-- ==== Sys2Proof/Laws/State.lean ====
section
/-! SUPPORT. Each field after each named update of the state. -/

namespace Sys2Proof.Machine

/-! ## emit -/

@[simp] theorem emit_engState (e : Event) (s : State) :
    (emit e s).engState = s.engState := rfl
@[simp] theorem emit_txBuf (e : Event) (s : State) :
    (emit e s).txBuf = s.txBuf := rfl
@[simp] theorem emit_txLen (e : Event) (s : State) :
    (emit e s).txLen = s.txLen := rfl
@[simp] theorem emit_txCursor (e : Event) (s : State) :
    (emit e s).txCursor = s.txCursor := rfl
@[simp] theorem emit_rxBuf (e : Event) (s : State) :
    (emit e s).rxBuf = s.rxBuf := rfl
@[simp] theorem emit_rxCount (e : Event) (s : State) :
    (emit e s).rxCount = s.rxCount := rfl
@[simp] theorem emit_rxCursor (e : Event) (s : State) :
    (emit e s).rxCursor = s.rxCursor := rfl
@[simp] theorem emit_retryCount (e : Event) (s : State) :
    (emit e s).retryCount = s.retryCount := rfl
@[simp] theorem emit_deadline (e : Event) (s : State) :
    (emit e s).deadline = s.deadline := rfl
@[simp] theorem emit_respCb (e : Event) (s : State) :
    (emit e s).respCb = s.respCb := rfl
@[simp] theorem emit_errCb (e : Event) (s : State) :
    (emit e s).errCb = s.errCb := rfl
@[simp] theorem emit_lastError (e : Event) (s : State) :
    (emit e s).lastError = s.lastError := rfl
@[simp] theorem emit_rxIntEn (e : Event) (s : State) :
    (emit e s).rxIntEn = s.rxIntEn := rfl
@[simp] theorem emit_initialised (e : Event) (s : State) :
    (emit e s).initialised = s.initialised := rfl
@[simp] theorem emit_asmState (e : Event) (s : State) :
    (emit e s).asmState = s.asmState := rfl
@[simp] theorem emit_tick (e : Event) (s : State) :
    (emit e s).tick = s.tick := rfl
@[simp] theorem emit_rxFifo (e : Event) (s : State) :
    (emit e s).rxFifo = s.rxFifo := rfl
@[simp] theorem emit_trace (e : Event) (s : State) :
    (emit e s).trace = s.trace ++ [e] := rfl
@[simp] theorem emit_results (e : Event) (s : State) :
    (emit e s).results = s.results := rfl
@[simp] theorem emit_stream (e : Event) (s : State) :
    (emit e s).stream = s.stream := rfl
@[simp] theorem emit_pc (e : Event) (s : State) :
    (emit e s).pc = s.pc := rfl
@[simp] theorem emit_opActive (e : Event) (s : State) :
    (emit e s).opActive = s.opActive := rfl
@[simp] theorem emit_draws (e : Event) (s : State) :
    (emit e s).draws = s.draws := rfl

/-! ## putResult -/

@[simp] theorem putResult_engState (r : Result) (s : State) :
    (putResult r s).engState = s.engState := rfl
@[simp] theorem putResult_txBuf (r : Result) (s : State) :
    (putResult r s).txBuf = s.txBuf := rfl
@[simp] theorem putResult_txLen (r : Result) (s : State) :
    (putResult r s).txLen = s.txLen := rfl
@[simp] theorem putResult_txCursor (r : Result) (s : State) :
    (putResult r s).txCursor = s.txCursor := rfl
@[simp] theorem putResult_rxBuf (r : Result) (s : State) :
    (putResult r s).rxBuf = s.rxBuf := rfl
@[simp] theorem putResult_rxCount (r : Result) (s : State) :
    (putResult r s).rxCount = s.rxCount := rfl
@[simp] theorem putResult_rxCursor (r : Result) (s : State) :
    (putResult r s).rxCursor = s.rxCursor := rfl
@[simp] theorem putResult_retryCount (r : Result) (s : State) :
    (putResult r s).retryCount = s.retryCount := rfl
@[simp] theorem putResult_deadline (r : Result) (s : State) :
    (putResult r s).deadline = s.deadline := rfl
@[simp] theorem putResult_respCb (r : Result) (s : State) :
    (putResult r s).respCb = s.respCb := rfl
@[simp] theorem putResult_errCb (r : Result) (s : State) :
    (putResult r s).errCb = s.errCb := rfl
@[simp] theorem putResult_lastError (r : Result) (s : State) :
    (putResult r s).lastError = s.lastError := rfl
@[simp] theorem putResult_rxIntEn (r : Result) (s : State) :
    (putResult r s).rxIntEn = s.rxIntEn := rfl
@[simp] theorem putResult_initialised (r : Result) (s : State) :
    (putResult r s).initialised = s.initialised := rfl
@[simp] theorem putResult_asmState (r : Result) (s : State) :
    (putResult r s).asmState = s.asmState := rfl
@[simp] theorem putResult_tick (r : Result) (s : State) :
    (putResult r s).tick = s.tick := rfl
@[simp] theorem putResult_rxFifo (r : Result) (s : State) :
    (putResult r s).rxFifo = s.rxFifo := rfl
@[simp] theorem putResult_trace (r : Result) (s : State) :
    (putResult r s).trace = s.trace := rfl
@[simp] theorem putResult_results (r : Result) (s : State) :
    (putResult r s).results = s.results ++ [r] := rfl
@[simp] theorem putResult_stream (r : Result) (s : State) :
    (putResult r s).stream = s.stream := rfl
@[simp] theorem putResult_pc (r : Result) (s : State) :
    (putResult r s).pc = s.pc := rfl
@[simp] theorem putResult_opActive (r : Result) (s : State) :
    (putResult r s).opActive = s.opActive := rfl
@[simp] theorem putResult_draws (r : Result) (s : State) :
    (putResult r s).draws = s.draws := rfl

/-! ## advance -/

@[simp] theorem advance_engState (s : State) :
    (advance s).engState = s.engState := rfl
@[simp] theorem advance_txBuf (s : State) :
    (advance s).txBuf = s.txBuf := rfl
@[simp] theorem advance_txLen (s : State) :
    (advance s).txLen = s.txLen := rfl
@[simp] theorem advance_txCursor (s : State) :
    (advance s).txCursor = s.txCursor := rfl
@[simp] theorem advance_rxBuf (s : State) :
    (advance s).rxBuf = s.rxBuf := rfl
@[simp] theorem advance_rxCount (s : State) :
    (advance s).rxCount = s.rxCount := rfl
@[simp] theorem advance_rxCursor (s : State) :
    (advance s).rxCursor = s.rxCursor := rfl
@[simp] theorem advance_retryCount (s : State) :
    (advance s).retryCount = s.retryCount := rfl
@[simp] theorem advance_deadline (s : State) :
    (advance s).deadline = s.deadline := rfl
@[simp] theorem advance_respCb (s : State) :
    (advance s).respCb = s.respCb := rfl
@[simp] theorem advance_errCb (s : State) :
    (advance s).errCb = s.errCb := rfl
@[simp] theorem advance_lastError (s : State) :
    (advance s).lastError = s.lastError := rfl
@[simp] theorem advance_rxIntEn (s : State) :
    (advance s).rxIntEn = s.rxIntEn := rfl
@[simp] theorem advance_initialised (s : State) :
    (advance s).initialised = s.initialised := rfl
@[simp] theorem advance_asmState (s : State) :
    (advance s).asmState = s.asmState := rfl
@[simp] theorem advance_tick (s : State) :
    (advance s).tick = s.tick := rfl
@[simp] theorem advance_rxFifo (s : State) :
    (advance s).rxFifo = s.rxFifo := rfl
@[simp] theorem advance_trace (s : State) :
    (advance s).trace = s.trace := rfl
@[simp] theorem advance_results (s : State) :
    (advance s).results = s.results := rfl
@[simp] theorem advance_stream (s : State) :
    (advance s).stream = s.stream := rfl
@[simp] theorem advance_pc (s : State) :
    (advance s).pc = s.pc + 1 := rfl
@[simp] theorem advance_opActive (s : State) :
    (advance s).opActive = s.opActive := rfl
@[simp] theorem advance_draws (s : State) :
    (advance s).draws = s.draws := rfl

/-! ## returnToIdle -/

@[simp] theorem returnToIdle_engState (s : State) :
    (returnToIdle s).engState = .idle := rfl
@[simp] theorem returnToIdle_txBuf (s : State) :
    (returnToIdle s).txBuf = s.txBuf := rfl
@[simp] theorem returnToIdle_txLen (s : State) :
    (returnToIdle s).txLen = s.txLen := rfl
@[simp] theorem returnToIdle_txCursor (s : State) :
    (returnToIdle s).txCursor = s.txCursor := rfl
@[simp] theorem returnToIdle_rxBuf (s : State) :
    (returnToIdle s).rxBuf = s.rxBuf := rfl
@[simp] theorem returnToIdle_rxCount (s : State) :
    (returnToIdle s).rxCount = s.rxCount := rfl
@[simp] theorem returnToIdle_rxCursor (s : State) :
    (returnToIdle s).rxCursor = s.rxCursor := rfl
@[simp] theorem returnToIdle_retryCount (s : State) :
    (returnToIdle s).retryCount = 0 := rfl
@[simp] theorem returnToIdle_deadline (s : State) :
    (returnToIdle s).deadline = s.deadline := rfl
@[simp] theorem returnToIdle_respCb (s : State) :
    (returnToIdle s).respCb = s.respCb := rfl
@[simp] theorem returnToIdle_errCb (s : State) :
    (returnToIdle s).errCb = s.errCb := rfl
@[simp] theorem returnToIdle_lastError (s : State) :
    (returnToIdle s).lastError = s.lastError := rfl
@[simp] theorem returnToIdle_rxIntEn (s : State) :
    (returnToIdle s).rxIntEn = s.rxIntEn := rfl
@[simp] theorem returnToIdle_initialised (s : State) :
    (returnToIdle s).initialised = s.initialised := rfl
@[simp] theorem returnToIdle_asmState (s : State) :
    (returnToIdle s).asmState = s.asmState := rfl
@[simp] theorem returnToIdle_tick (s : State) :
    (returnToIdle s).tick = s.tick := rfl
@[simp] theorem returnToIdle_rxFifo (s : State) :
    (returnToIdle s).rxFifo = s.rxFifo := rfl
@[simp] theorem returnToIdle_trace (s : State) :
    (returnToIdle s).trace = s.trace := rfl
@[simp] theorem returnToIdle_results (s : State) :
    (returnToIdle s).results = s.results := rfl
@[simp] theorem returnToIdle_stream (s : State) :
    (returnToIdle s).stream = s.stream := rfl
@[simp] theorem returnToIdle_pc (s : State) :
    (returnToIdle s).pc = s.pc := rfl
@[simp] theorem returnToIdle_opActive (s : State) :
    (returnToIdle s).opActive = s.opActive := rfl
@[simp] theorem returnToIdle_draws (s : State) :
    (returnToIdle s).draws = s.draws := rfl

/-! ## setAssembler -/

@[simp] theorem setAssembler_engState (a : AsmState) (n : Nat) (s : State) :
    (setAssembler a n s).engState = s.engState := rfl
@[simp] theorem setAssembler_txBuf (a : AsmState) (n : Nat) (s : State) :
    (setAssembler a n s).txBuf = s.txBuf := rfl
@[simp] theorem setAssembler_txLen (a : AsmState) (n : Nat) (s : State) :
    (setAssembler a n s).txLen = s.txLen := rfl
@[simp] theorem setAssembler_txCursor (a : AsmState) (n : Nat) (s : State) :
    (setAssembler a n s).txCursor = s.txCursor := rfl
@[simp] theorem setAssembler_rxBuf (a : AsmState) (n : Nat) (s : State) :
    (setAssembler a n s).rxBuf = s.rxBuf := rfl
@[simp] theorem setAssembler_rxCount (a : AsmState) (n : Nat) (s : State) :
    (setAssembler a n s).rxCount = n := rfl
@[simp] theorem setAssembler_rxCursor (a : AsmState) (n : Nat) (s : State) :
    (setAssembler a n s).rxCursor = n := rfl
@[simp] theorem setAssembler_retryCount (a : AsmState) (n : Nat) (s : State) :
    (setAssembler a n s).retryCount = s.retryCount := rfl
@[simp] theorem setAssembler_deadline (a : AsmState) (n : Nat) (s : State) :
    (setAssembler a n s).deadline = s.deadline := rfl
@[simp] theorem setAssembler_respCb (a : AsmState) (n : Nat) (s : State) :
    (setAssembler a n s).respCb = s.respCb := rfl
@[simp] theorem setAssembler_errCb (a : AsmState) (n : Nat) (s : State) :
    (setAssembler a n s).errCb = s.errCb := rfl
@[simp] theorem setAssembler_lastError (a : AsmState) (n : Nat) (s : State) :
    (setAssembler a n s).lastError = s.lastError := rfl
@[simp] theorem setAssembler_rxIntEn (a : AsmState) (n : Nat) (s : State) :
    (setAssembler a n s).rxIntEn = s.rxIntEn := rfl
@[simp] theorem setAssembler_initialised (a : AsmState) (n : Nat) (s : State) :
    (setAssembler a n s).initialised = s.initialised := rfl
@[simp] theorem setAssembler_asmState (a : AsmState) (n : Nat) (s : State) :
    (setAssembler a n s).asmState = a := rfl
@[simp] theorem setAssembler_tick (a : AsmState) (n : Nat) (s : State) :
    (setAssembler a n s).tick = s.tick := rfl
@[simp] theorem setAssembler_rxFifo (a : AsmState) (n : Nat) (s : State) :
    (setAssembler a n s).rxFifo = s.rxFifo := rfl
@[simp] theorem setAssembler_trace (a : AsmState) (n : Nat) (s : State) :
    (setAssembler a n s).trace = s.trace := rfl
@[simp] theorem setAssembler_results (a : AsmState) (n : Nat) (s : State) :
    (setAssembler a n s).results = s.results := rfl
@[simp] theorem setAssembler_stream (a : AsmState) (n : Nat) (s : State) :
    (setAssembler a n s).stream = s.stream := rfl
@[simp] theorem setAssembler_pc (a : AsmState) (n : Nat) (s : State) :
    (setAssembler a n s).pc = s.pc := rfl
@[simp] theorem setAssembler_opActive (a : AsmState) (n : Nat) (s : State) :
    (setAssembler a n s).opActive = s.opActive := rfl
@[simp] theorem setAssembler_draws (a : AsmState) (n : Nat) (s : State) :
    (setAssembler a n s).draws = s.draws := rfl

• **EXERCISE GOAL**:
The required output is every line above from the one with "## returnToIdle -/" down to the one with "(returnToIdle s).rxCount = s.rxCount", restated word for word, ends included.

• **ANSWER**:
/-! ## returnToIdle -/

@[simp] theorem returnToIdle_engState (s : State) :
    (returnToIdle s).engState = .idle := rfl
@[simp] theorem returnToIdle_txBuf (s : State) :
    (returnToIdle s).txBuf = s.txBuf := rfl
@[simp] theorem returnToIdle_txLen (s : State) :
    (returnToIdle s).txLen = s.txLen := rfl
@[simp] theorem returnToIdle_txCursor (s : State) :
    (returnToIdle s).txCursor = s.txCursor := rfl
@[simp] theorem returnToIdle_rxBuf (s : State) :
    (returnToIdle s).rxBuf = s.rxBuf := rfl
@[simp] theorem returnToIdle_rxCount (s : State) :
    (returnToIdle s).rxCount = s.rxCount := rfl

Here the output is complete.